Likewise even though Uber in Japan is (almost) all taxis and not actual Uber drivers, most global tourists have Uber and not something like Go that’s specific to Japan. So they are profiting off almost all the taxi rides from Western visitors.
like_any_other
> Being bigger in a given geographic area grants some benefits of scale and efficiency
And dictating terms to local restaurants and delivery workers, with the threat of shutting them out of the largest market.
carlosjobim
If you've made your restaurant dependent on any deliver app, you've already made a fatal mistake in a cutthroat industry.
It doesn't take great effort for a restaurant to do good without being on these apps. But some owners want to pay 15-20% of their gross revenue to a megacorp for the rest of their lives rather than invest a few hundreds or thousands in getting their own customers. We see the same thing in a ton of industries.
ta1243
Both my local Indian and Chinese use justeat. I don't select them because they're on justeat, I use justeat because it has them.
If they changed to another platform then I'd simply move to that platform. Of course these companies did deliveries far before techbros decided to "disrupt" the industry.
like_any_other
That's great. Wanna bet the future of your family business on the great majority of consumers acting like you, and only a negligible number being steered by convenience and habit?
ReptileMan
People often travel outside of their town. Having the same app in the next place you are offers some benefits for the users. And potential for earnings.
lurk2
Ok Hacker News I just did one of the most embarrassing things of my life. Seriously I cannot sleep because of the shame. This occurred nine hours ago.
> 8/10 food delivery service CEO who I bumped into last week, I used to hang around with his brother ages ago, we were in a queue together.
> We got to talking about KPIs, as I recall he was quite business-savvy, I mention my startup accelerator is rubbish and he says I should check his out
> I jump at the chance, both for the accelerator and possible Series A.
> We go, I do A/B testing on my landing page, he goes treadmill at his standing desk and then a few minutes on Slack for some reason.
> He asks what am I doing after this, I say I've got a pirated copy of Hot Tub Time Machine 2 I've been meaning to watch.
> He says he has wanted to see that, I maintain my spaghetti and ask him to come, he accepts.
> Go to mine, I crack open my cheapest wine, we are watching the movie and talking a bit.
> He is apparently a bit of a lightweight and wine goes straight to his head, we get to talking about product market fit.
> Oh god just typing this hurts.
> He mentions his investor never financed a Series B. I say something along the lines of "what an idiot".
> He goes in his wallet looking for his business card, we stand there for about five seconds
> He pulls away, then I for reasons unknown need to fill a non-existent void...

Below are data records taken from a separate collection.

@[simp] theorem InFlight.relatch_progress (a0 a1 : Word) (f : InFlight) :
    (f.relatch a0 a1).progress = f.progress := by
  unfold InFlight.relatch
  split <;> rfl

/-- New latches do not get in the way of the progress. -/
theorem InFlight.relatch_mk_progress (a0 a1 : Word) (f : InFlight) (p : Progress) :
    InFlight.relatch a0 a1 { f with progress := p } = { f.relatch a0 a1 with progress := p } := by
  unfold InFlight.relatch
  split <;> rfl

/-- All that the engine takes from the latches, the payload range and what follows the last read, stays. -/
theorem InFlight.relatch_range (a0 a1 : Word) (f : InFlight) :
    (f.relatch a0 a1).count = f.count ∧ (f.relatch a0 a1).base = f.base ∧
      (f.relatch a0 a1).afterRead = f.afterRead := by
  unfold InFlight.relatch
  split
  case isTrue => exact ⟨rfl, rfl, rfl⟩
  case isFalse hno =>
    obtain ⟨lop, la0, la1, p⟩ := f
    unfold InFlight.count InFlight.base InFlight.afterRead
    cases hi : decodeOpcode lop with
    | none => exact ⟨rfl, rfl, rfl⟩
    | some i =>
      obtain rfl := eq_opcode_of_decodeOpcode hi
      cases i
      case crcBuf => exact absurd (.inl rfl) hno
      case chunk => exact absurd (.inr rfl) hno
      all_goals exact ⟨rfl, rfl, rfl⟩

theorem InFlight.relatch_current (a0 a1 : Word) (f : InFlight) : (f.relatch a0 a1).current = f.current := by
  obtain ⟨hcount, -, hafter⟩ := f.relatch_range a0 a1
  simp only [InFlight.current, InFlight.relatch_progress, hcount, hafter]

theorem goOn_withOperands (a0 a1 : Word) (f : InFlight) (p : Progress) (s : State) :
    goOn (f.relatch a0 a1) p (s.withOperands a0 a1) = (goOn f p s).withOperands a0 a1 := by
  simp [goOn, State.withOperands, InFlight.relatch_mk_progress]

theorem readNext_withOperands (a0 a1 : Word) (f : InFlight) (k : Nat) (c : Word) (buf : List Byte) (s : State) :
    readNext (f.relatch a0 a1) k c buf (s.withOperands a0 a1) = (readNext f k c buf s).withOperands a0 a1 := by
  obtain ⟨-, hbase, -⟩ := f.relatch_range a0 a1
  simp only [readNext, hbase, ← goOn_withOperands]
  rfl

/-- A small step is the same with other operands. -/
theorem engineStep_withOperands (a0 a1 : Word) (s : State) :
    engineStep (s.withOperands a0 a1) = (engineStep s).map (State.withOperands a0 a1) := by
  unfold engineStep
  rw [show (s.withOperands a0 a1).inflight = s.inflight.map (InFlight.relatch a0 a1) from rfl]
  cases s.inflight with
  | none => rfl
  | some f =>
    simp only [Option.map_some, InFlight.relatch_current]
    split <;> rw [Option.map_map] <;> refine congrArg (Option.map · _) (funext fun credit => ?_)
    case h_1 => exact readNext_withOperands a0 a1 f _ _ _ (setReady { s.ready with memory := credit } s)
    case h_2 => rfl
    case h_3 => exact goOn_withOperands a0 a1 f _ (emitByte _ (setReady { s.ready with sink := credit } s))
    case h_4 => exact goOn_withOperands a0 a1 f _ (requestFlush (setReady { s.ready with engine := credit } s))
    case h_5 => exact goOn_withOperands a0 a1 f _ (ackFlush (setReady { s.ready with flush := credit } s))

/-- The engine's run is the same with other operands. -/
theorem advance_withOperands (a0 a1 : Word) (s : State) :
    advance (s.withOperands a0 a1) = (advance s).withOperands a0 a1 :=
  advance_comm (State.withOperands a0 a1) (engineStep_withOperands a0 a1) s

/-- What is in flight has got equally far with other operands. -/
theorem progress_withOperands (a0 a1 : Word) (s : State) :
    (s.withOperands a0 a1).inflight.map InFlight.progress = s.inflight.map InFlight.progress := by
  simp [State.withOperands, Function.comp_def]

/-- Different commands have different opcodes (30_encoding.md R81). -/
theorem opcode_injective : Function.Injective opcode := fun i j h => by
  simpa using congrArg decodeOpcode h

/-- Acceptance is the same with other operands from which the command, no reader of payload, starts alike. -/
theorem accept_withOperands {i : Instr} {s : State} {a0 a1 c0 c1 : Word} (hbuf : i ≠ .crcBuf) (hchunk : i ≠ .chunk)
    (hstart : startOf i s.acc a0 a1 = startOf i s.acc c0 c1) :
    accept i (startOf i) { s with arg0 := c0, arg1 := c1 } =
      (accept i (startOf i) { s with arg0 := a0, arg1 := a1 }).withOperands c0 c1 := by
  have hne : ¬ (opcode i = opcode .crcBuf ∨ opcode i = opcode .chunk) :=
    not_or.mpr ⟨opcode_injective.ne hbuf, opcode_injective.ne hchunk⟩
  simp [accept, setBusy, State.withOperands, InFlight.relatch, hne, hstart]

/-- Settles O44: a command turned away looks at no operand; one accepted has no ignored bits, or starts alike and reads
no payload, so its run is the same with the other operands. -/
theorem ignoredOperandBitsChangeNothing : Obligations.IgnoredOperandBitsChangeNothing := by
  intro i s a0 a1 c0 c1 h
  rcases Bool.eq_false_or_eq_true s.busy with hb | hb
  · exact ⟨_, _, exec_of_busy i (s := { s with arg0 := a0, arg1 := a1 }) hb,
      exec_of_busy i (s := { s with arg0 := c0, arg1 := c1 }) hb, rfl, rfl, rfl, rfl, rfl, rfl, rfl, rfl, rfl, rfl⟩
  · refine ⟨_, _, exec_of_idle i (s := { s with arg0 := a0, arg1 := a1 }) hb,
      exec_of_idle i (s := { s with arg0 := c0, arg1 := c1 }) hb, ?_⟩
    have huse : a0 = c0 ∧ a1 = c1 ∨ i ≠ .crcBuf ∧ i ≠ .chunk ∧ startOf i s.acc a0 a1 = startOf i s.acc c0 c1 := by
      cases i
      case crcBuf | chunk | hdr => exact .inl h
      case crcInit => exact .inr ⟨nofun, nofun, rfl⟩
      case crcFeed => exact .inr ⟨nofun, nofun, by simp only [startOf, startCrcFeed, feedByte, h]⟩
      case tblRead => exact .inr ⟨nofun, nofun, by simp only [startOf, startTblRead, tblIndex, h]⟩
      case put16 => exact .inr ⟨nofun, nofun, by simp only [startOf, startPut16, put16Value, h]⟩
      case put32 => exact .inr ⟨nofun, nofun, by simp only [startOf, startPut32, put32Value, h]⟩
    rcases huse with ⟨rfl, rfl⟩ | ⟨hbuf, hchunk, hstart⟩
    · exact ⟨rfl, rfl, rfl, rfl, rfl, rfl, rfl, rfl, rfl, rfl⟩
    · rw [accept_withOperands hbuf hchunk hstart, advance_withOperands]
      exact ⟨rfl, rfl, rfl, rfl, rfl, (progress_withOperands ..).symm, rfl, rfl, rfl, rfl⟩

/-! ### Completion -/

/-- A small step keeps BUSY, RESULT and ACC, or is the completion (30_encoding.md R96). -/
theorem engineStep_results {s t : State} (h : engineStep s = some t) :
    t.busy = false ∨ t.busy = s.busy ∧ t.result = s.result ∧ t.acc = s.acc := by
  obtain ⟨f, -, h⟩ := engineStep_cases h
  rcases h with ⟨k, c, buf, m, -, -, rfl⟩ | ⟨wr, e, -, -, rfl⟩ | ⟨b, todo, wr, k, -, -, rfl⟩ |
    ⟨todo, wr, e, -, -, rfl⟩ | ⟨todo, wr, a, -, -, rfl⟩
  case inr.inl => exact .inl rfl
  all_goals exact .inr ⟨rfl, rfl, rfl⟩

/-- With BUSY still 1 after the engine's run, no completion has written RESULT and ACC. -/
theorem results_advance_of_busy {s : State} (h : (advance s).busy = true) :
    (advance s).result = s.result ∧ (advance s).acc = s.acc := by
  refine advance_induction (fun t => t.busy = true → t.result = s.result ∧ t.acc = s.acc) (fun t u ht hu hb => ?_)
    (fun _ => ⟨rfl, rfl⟩) h
  rcases engineStep_results hu with hidle | ⟨hbusy, hresult, hacc⟩
  · cases hidle.symm.trans hb
  · rw [hresult, hacc]
    exact ht (hbusy.symm.trans hb)

/-- A move after which BUSY is 1 leaves RESULT and ACC alone, whatever it does to the engine. -/
theorem EngineMove.results {s t : State} {x : Turn} (h : EngineMove s x t) (hb : t.busy = true) :
    t.result = s.result ∧ t.acc = s.acc := by
  cases h with
  | aside _ _ e => exact ⟨e.result, e.acc⟩
  | store _ _ _ _ _ e => exact ⟨e.result, e.acc⟩
  | run _ u _ e => exact e.result ▸ e.acc ▸ results_advance_of_busy hb
  | acceptance w i rest _ _ _ => exact results_advance_of_busy hb
  | reset => cases hb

> "You know, I could give you the old Deliveroo"
> the old Deliveroo
> I said it jokey and cheeky but there was no way that didn't sound weird, I may have sort of winked a bit, oh god.

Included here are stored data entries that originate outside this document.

-- ==== Sys2Proof/Syntax.lean ====
section
/-! DEFINITION. The commands of the block: one constructor per row of spec/opcode_table.json, with its operands. -/

namespace Sys2Proof
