/-- Choose a way (R55): a free one, or a victim; none where every way is busy or held (R56). -/
def PX.pickWay (x : PX) (i set : Nat) (ents : List (Nat × Ent)) : Option (Nat × Option Ent) :=
  match ents.find? fun e => decide (e.2.st = 0) && !x.wayHeld i set e.1 with
  | some e => some (e.1, none)
  | none =>
    let cs := ents.filter fun e => decide (e.2.st ≠ 0) && !x.wayHeld i set e.1 &&
      !x.lineBusy (x.s.unhash x.p set e.2.tag)
    let better (a b : Nat × Ent) : Bool :=
      decide (victClass a.2.st < victClass b.2.st) ||
      (decide (victClass a.2.st = victClass b.2.st) && (decide (b.2.age < a.2.age) ||
        (decide (a.2.age = b.2.age) && decide (a.1 ≤ b.1))))
    (cs.find? fun e => cs.all fun y => better e y).map fun e => (e.1, some e.2)

/-- Hold an HTC in DECIDE for a reason. -/
def PX.holdHtc (x : PX) (i : Nat) (h : Htc) (why : Hold) : PX := x.setHtc i { h with phase := .decide, hold := why }

/-- An HTC that is to start again at D0 (R426, R437): what it has read and taken is gone. -/
def Htc.fresh (h : Htc) : Htc :=
  { h with dread := false, tabled := false, way := none, pick := none, pslot := none, bufs := 0, ent := {}, vec := 0, lost := false,
           oldPal := none, reg := none }

/-- HTC `i` goes back to D0 for a sweep of its set (R426), unless it stands there already: it has taken nothing, and owes no
acknowledgement. -/
def PX.backToD0 (x : PX) (i : Nat) (h : Htc) : PX :=
  let x := match h.pslot with | some k => x.proxyFree k | none => x
  if (x.htc? i).any fun g => decide (g.phase = .decide) && decide (g.hold = .sweep) then x
  else
    let (x, h) := x.sendWithheld i h
    x.holdHtc i { h.fresh with gone := 0, buf := none } .sweep

/-- A set begins to be swept: the requests past D2 in DECIDE for its lines go back to D0 (R426). -/
def PX.sweepBegin (x : PX) (set : Nat) : PX :=
  (x.pn.htcs.filter fun e => e.2.job = .req ∧ e.2.phase = .decide ∧ e.2.hold ≠ .go ∧ x.ofSet e.2 set).foldl
    (fun x e => x.backToD0 e.1 e.2)
    (x.mod fun n => { n with sweeping := if set ∈ n.sweeping then n.sweeping else set :: n.sweeping })

/-- Trigger a sweep of a set (R425): `op` 1 names a Restorer step. -/
def PX.sweepTrigger (x : PX) (set op : Nat) : PX :=
  if set ∈ x.pn.sweeping then x
  else (x.sweepBegin set).mod fun n => { n with trigs := n.trigs ++ [(set, op)] }

/-- The directory way that names a line, by a plain search of its set for HTC `me`; an untrusted way starts a sweep of the set
(R425). -/
def PX.findWay (x : PX) (me l : Nat) (wp : Option (Nat × Nat)) : PX × Option (Nat × Ent) :=
  let h := x.s.hash l
  let (x, rd) := x.readSet me h.set wp
  if rd.bad then (x.sweepTrigger h.set 0, none)
  else (x, rd.ents.find? fun e => decide (e.2.st ≠ 0) && decide (e.2.tag = h.tag))

/-- A line of H that an AtP can turn out: its slot, line, way and entry. -/
abbrev HLine := Nat × Nat × Nat × Ent

/-- A proxy slot for the AtP of HTC `i` (R104, R105): a free one, or that of the H line of lowest AGE that is not busy, written to
memory and set to I. -/
def PX.pickProxy (x : PX) (i : Nat) (h : Htc) : PX × Option Nat :=
  match smFree x.pn.proxy 0 32 with
  | some k => (x, some k)
  | none =>
    let rd := x.pn.proxy.foldl (fun (r : PX × List HLine) e =>
      if r.1.busyFor i e.2.line then r
      else match r.1.findWay i e.2.line h.wp with
        | (y, some w) => (y, if w.2.st = 8 ∧ w.2.agent = e.1 then r.2 ++ [(e.1, e.2.line, w.1, w.2)] else r.2)
        | (y, none) => (y, r.2)) (x, [])
    let x := rd.1
    match rd.2.find? fun a => rd.2.all fun b =>
        decide (a.2.2.2.age < b.2.2.2.age) || (decide (a.2.2.2.age = b.2.2.2.age) && decide (a.1 ≤ b.1)) with
    | some (k, l, w, _) =>
      let x := (x.proxyWrite k h.pkt.hdr (x.regOf l)).proxyFree k
      (x.setWay (x.setOf l) w {}, some k)
    | none => (x, none)

/-- The proxy slot of an AtP in HTC `i`: the one it holds, or one it takes (R104, R123). -/
def PX.takeProxy (x : PX) (i : Nat) (h : Htc) : PX × Option Nat :=
  match h.pslot with
  | some k => (x, some k)
  | none =>
    match x.pickProxy i h with
    | (x, none) => (x, none)
    | (x, some k) => (x.mod fun n => { n with proxy := smSet n.proxy k { line := h.line, data := 0, htc := some i } }, some k)

/-! ### The decision -/

/-- An earlier Device request of the same agent has not issued (R237): one past D1 is one as it decoded there. -/
def PX.deviceAhead (x : PX) (h : Htc) : Bool :=
  x.pn.htcs.any fun e => decide (e.2.job = .req) && decide (e.2.pkt.hdr.src = h.pkt.hdr.src) &&
    decide (e.2.seq < h.seq) && (match e.2.reg.or (x.regOf e.2.line) with | some r => decide (r.kind = 2) | none => false) &&
    (decide (e.2.phase = .queued) || decide (e.2.phase = .decide))

/-- Answer a request without access; it closes at once (R223). -/
def PX.answer (x : PX) (i : Nat) (h : Htc) (opc : Nat) : PX :=
  ((x.sendRsp i h.pkt.hdr opc 0 0).eff (.event 0x16 1 (wpOf h.pkt))).startClose i (h.stamp 6 x.s.clk.cyc false) {} 0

> He looks at me like I am a FOSS contributor and pulls away and says "err yeah just gonna go toilet"
> This occurred roughly around when Darryl from The Office is singing the "You're a nerd" song
> He returns and I put my hand on his laptop in an attempt to salvage.
> We make awkward small talk for what feels like an eternity, man this is a long film
> Eons pass and the film finally ends. I walk him to my door and go for a handshake, he effectively pats me on the shoulder.
> I am too ashamed to even post about the meet on LinkedIn, and just lie in bed alone.
> the old Deliveroo
It is inevitable for DoorDash to make tipping an even more annoying and intrusive part of Deliveroo. I can't wait to see how europeen users react to that.